He's been the quiet achiever throughout the competition, and on Sunday night Beau's reinvented spider failed to impress the judges, but his return to the kitchen has been anything but ordinary.

First appearing in Season 4, it has been over a decade since Beau Cook's original season. Unlike many who have come Back To Win, after his first stint in the competition, Beau didn't pursue a career in the food industry and instead took up his dream of becoming a firefighter.

But when he was approached to return to the MasterChef kitchen, Beau said the call came at the right moment.

"After eleven years, especially in emergency service, you get a bit of burnout, so that really appealed to me. To just go away and do something that's a challenge, it's going to be fun, and then hopefully I'm refreshed for the next part of my career," Beau explained to 10 Play.

Standing alongside his fellow contestants, many of whom have gone on to open their own restaurants or work in kitchens for years, Beau said it was daunting at the beginning of the season.

"You kind of feel like an impostor, I did at the start," he admitted. "I don't have a public profile, I don't have a restaurant or work in a kitchen... but I figured out that I actually can cook. I'm not an impostor, and that was a bit of a wake-up for me," he continued.

"For me, what I'm passionate about is growing food. I have a big veggie patch and I love to cook for others, using stuff from my garden and sharing the excess with others."

Maintaining his skills by connecting with food by growing and foraging his own produce, Beau said, after he received the call to return, the one thing he felt like he needed to brush up on was dessert.
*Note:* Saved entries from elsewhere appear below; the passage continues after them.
/-- The other tile of a pair goes on too after an uncorrectable error or a twin mismatch (R371): one that has not stopped yet does not
stop any more, and RESTART-REGION takes it to its `ire` at its next boundary. RESTART-REGION sets both message counters to the larger
one and discards the copies that a port holds. -/
def State.replyTwin (s : State) (t c r : Nat) (f : FaultRec) : State :=
  if !((s.tile t).checked && (f.cause == 0x11 || f.cause == 0x12)) then s
  else
    let u := otherTwin t
    let s := if (s.ctx u c).c.run == .blocked then s.resumeAt u c (if r = 3 then some (s.ctx u c).r.ire else none)
      else s.updCtx u c fun x => { x with c := { x.c with twinStop := false, twinIre := x.c.twinStop && r == 3 } }
    if r ≠ 3 then s
    else
      let a := (s.ctx t c).y.twinCtr
      let b := (s.ctx u c).y.twinCtr
      let m := if a.toNat < b.toNat then b else a
      let s := (s.updCtx t c fun x => { x with y := { x.y with twinCtr := m } }).updCtx u c fun x => { x with y := { x.y with twinCtr := m } }
      { s with flights := s.flights.filter fun q => !((q.src == t || q.src == u) && q.stage.isTwin) }

/-- A reply that is allowed is applied to the context whose fault it answers. -/
def State.applyReply (s : State) (t c r : Nat) (f : FaultRec) (addr : Word) : State :=
  if r = 4 then s.killThread t c
  else if f.atFin then (if r = 0 then s.finPush t c f else s.endMember t c)
  else
    let pc := s.replyPc t c r f addr
    ((((s.sendAgain f r).giveT2 t c f).resumeAt t c pc).replyTwin t c r f)

/-! ### Replies to a collected report (R183) -/

def FpWindow.names (w : FpWindow) (k c : Nat) : Bool := w.excs.any (fun e => e.tile == k && e.ctx == c) || w.also.contains (k, c)
/-- Everyone whom a window stops, each once. -/
def FpWindow.who (w : FpWindow) : List (Nat × Nat) :=
  (w.excs.map (fun e => (e.tile, e.ctx)) ++ w.also).foldl (fun l e => if l.contains e then l else l ++ [e]) []
/-- The first window of an owner whose report names a context of a pair, and a source. -/
def State.windowOf (s : State) (o : Nat) (ks : List Nat) (c src : Nat) : Option (Nat × FpWindow) :=
  (((List.range (s.owner o).windows.length).zip (s.owner o).windows).filter fun e => ks.any fun k => e.2.reported == some (k, c, src)).head?
/-- RETRY or KILL acts on every context of the window, and on the threads that keep its stop (R183). -/
def State.answerWindow (s : State) (o i : Nat) (w : FpWindow) (r : Nat) : State :=
  let rest := dropAt (s.owner o).windows i
  let s := s.updOwner o fun q => { q with windows := rest }
  let one (s : State) (e : Nat × Nat) : State :=
    if !(s.ctx e.1 e.2).c.fpStop then s
    else if r = 4 then
      if e.2 < 4 then s.killThread e.1 e.2 else s.updCtx e.1 e.2 fun x => { x with c := { x.c with run := .halted, fpStop := false } }
    else if rest.any (·.names e.1 e.2) then s
    else s.updCtx e.1 e.2 fun x => { x with c := { x.c with fpStop := false } }
  w.who.foldl one s

/-! ### Replies to engines and controllers (R221, R233, R308, R318) -/

/-- A reply to a matrix command stopped by a page fault: RETRY or KILL. -/
def State.replyMatrix (s : State) (k c r : Nat) : Option (Nat × State) :=
  match (s.tile k).mq with
  | q :: _ =>
    if !q.stopped || q.cap.ctx % 4 != c then none
    else if r = 0 then some (0, s.setHeadM k { q with stopped := false })
    else if r = 4 then some (0, s.mxFinish k q 0x21 (mxRow q.bits))
    else some (2, s)
  | [] => none
/-- A reply to a copy command stopped by a page fault. -/
def State.replyCopy (s : State) (k c r : Nat) : Option (Nat × State) :=
  match current (s.tile k).cq with
  | some q =>
    if !q.stopped || q.cap.ctx % 4 != c then none
    else if r = 0 then some (0, s.updCp k fun q => { q with stopped := false })
    else if r = 4 then some (0, (s.updCp k (·.cut 0x21 q.next)).cpSettle k)
    else some (2, s)
  | none => none
/-- KILL of a distributor's stop. -/
def State.killLaunch (s : State) (o f : Nat) (l : Launch) : State :=
  if l.joining.isSome then s.updForme (o * 64 + f) fun w => { w with launches := w.launches.erase l } else s.abandonLaunch o l.record
/-- A reply to a galley controller: the oldest of its stops that the target word names. -/
def State.replyGalley (s : State) (k c r : Nat) : Option (Nat × State) :=
  let o := ownerOf k
  let f := formeOf k
  let w := s.forme (formeKey k)
  let here (g : Nat) : Bool := galleyTile o f g == k && galleyCtx g == c
  let stuck := (w.galleys.filter fun e => here e.1 && e.2.stuck != []).map (·.1)
  let runs := w.launches.filter fun l => here l.galley && l.stuck
  match stuck, runs with
  | g :: _, runs =>
    if r = 0 then some (0, s.updGalley o f g fun q => { q with stuck := q.stuck.drop 1 })
    else (match runs with
      | l :: _ => if r = 4 then some (0, s.killLaunch o f l) else some (2, s)
      | [] => some (2, s))
  | [], l :: _ =>
    if r = 0 then
      some (0, match l.joining with
        | some push => s.joinAgain o f l push
        | none => s.updLaunch o f l.record fun l => { l with stuck := false })
    else if r = 4 then some (0, s.killLaunch o f l)
    else some (2, s)
  | [], [] => none
/-- The first of the tiles for which there is an answer. -/
def State.firstReply (s : State) (f : State → Nat → Option (Nat × State)) : List Nat → Nat × State
  | [] => (1, s)
  | k :: r => match f s k with
    | some e => e
    | none => State.firstReply s f r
"I went and bought the sh*ttest ice cream maker you can find, made ice creams and failed to make pastry," he laughed. "But I think all those little failures just before I went in meant the next time I made them, they were going to be good... hopefully."

Despite being in the competition, Beau was unflappable throughout any of the challenges, including pressure tests.

"It comes back to my personality and what I do for work," he explained. "I was never truly stressed in the kitchen, for me it was like, 'pinch yourself, look around, take it easy'. When you've got that mindset, everything else flows so you don't miss a step, you don't fumble."

In the 13 years since his original season, Beau said he had time to really learn more about himself and about the kind of food he wanted to serve up.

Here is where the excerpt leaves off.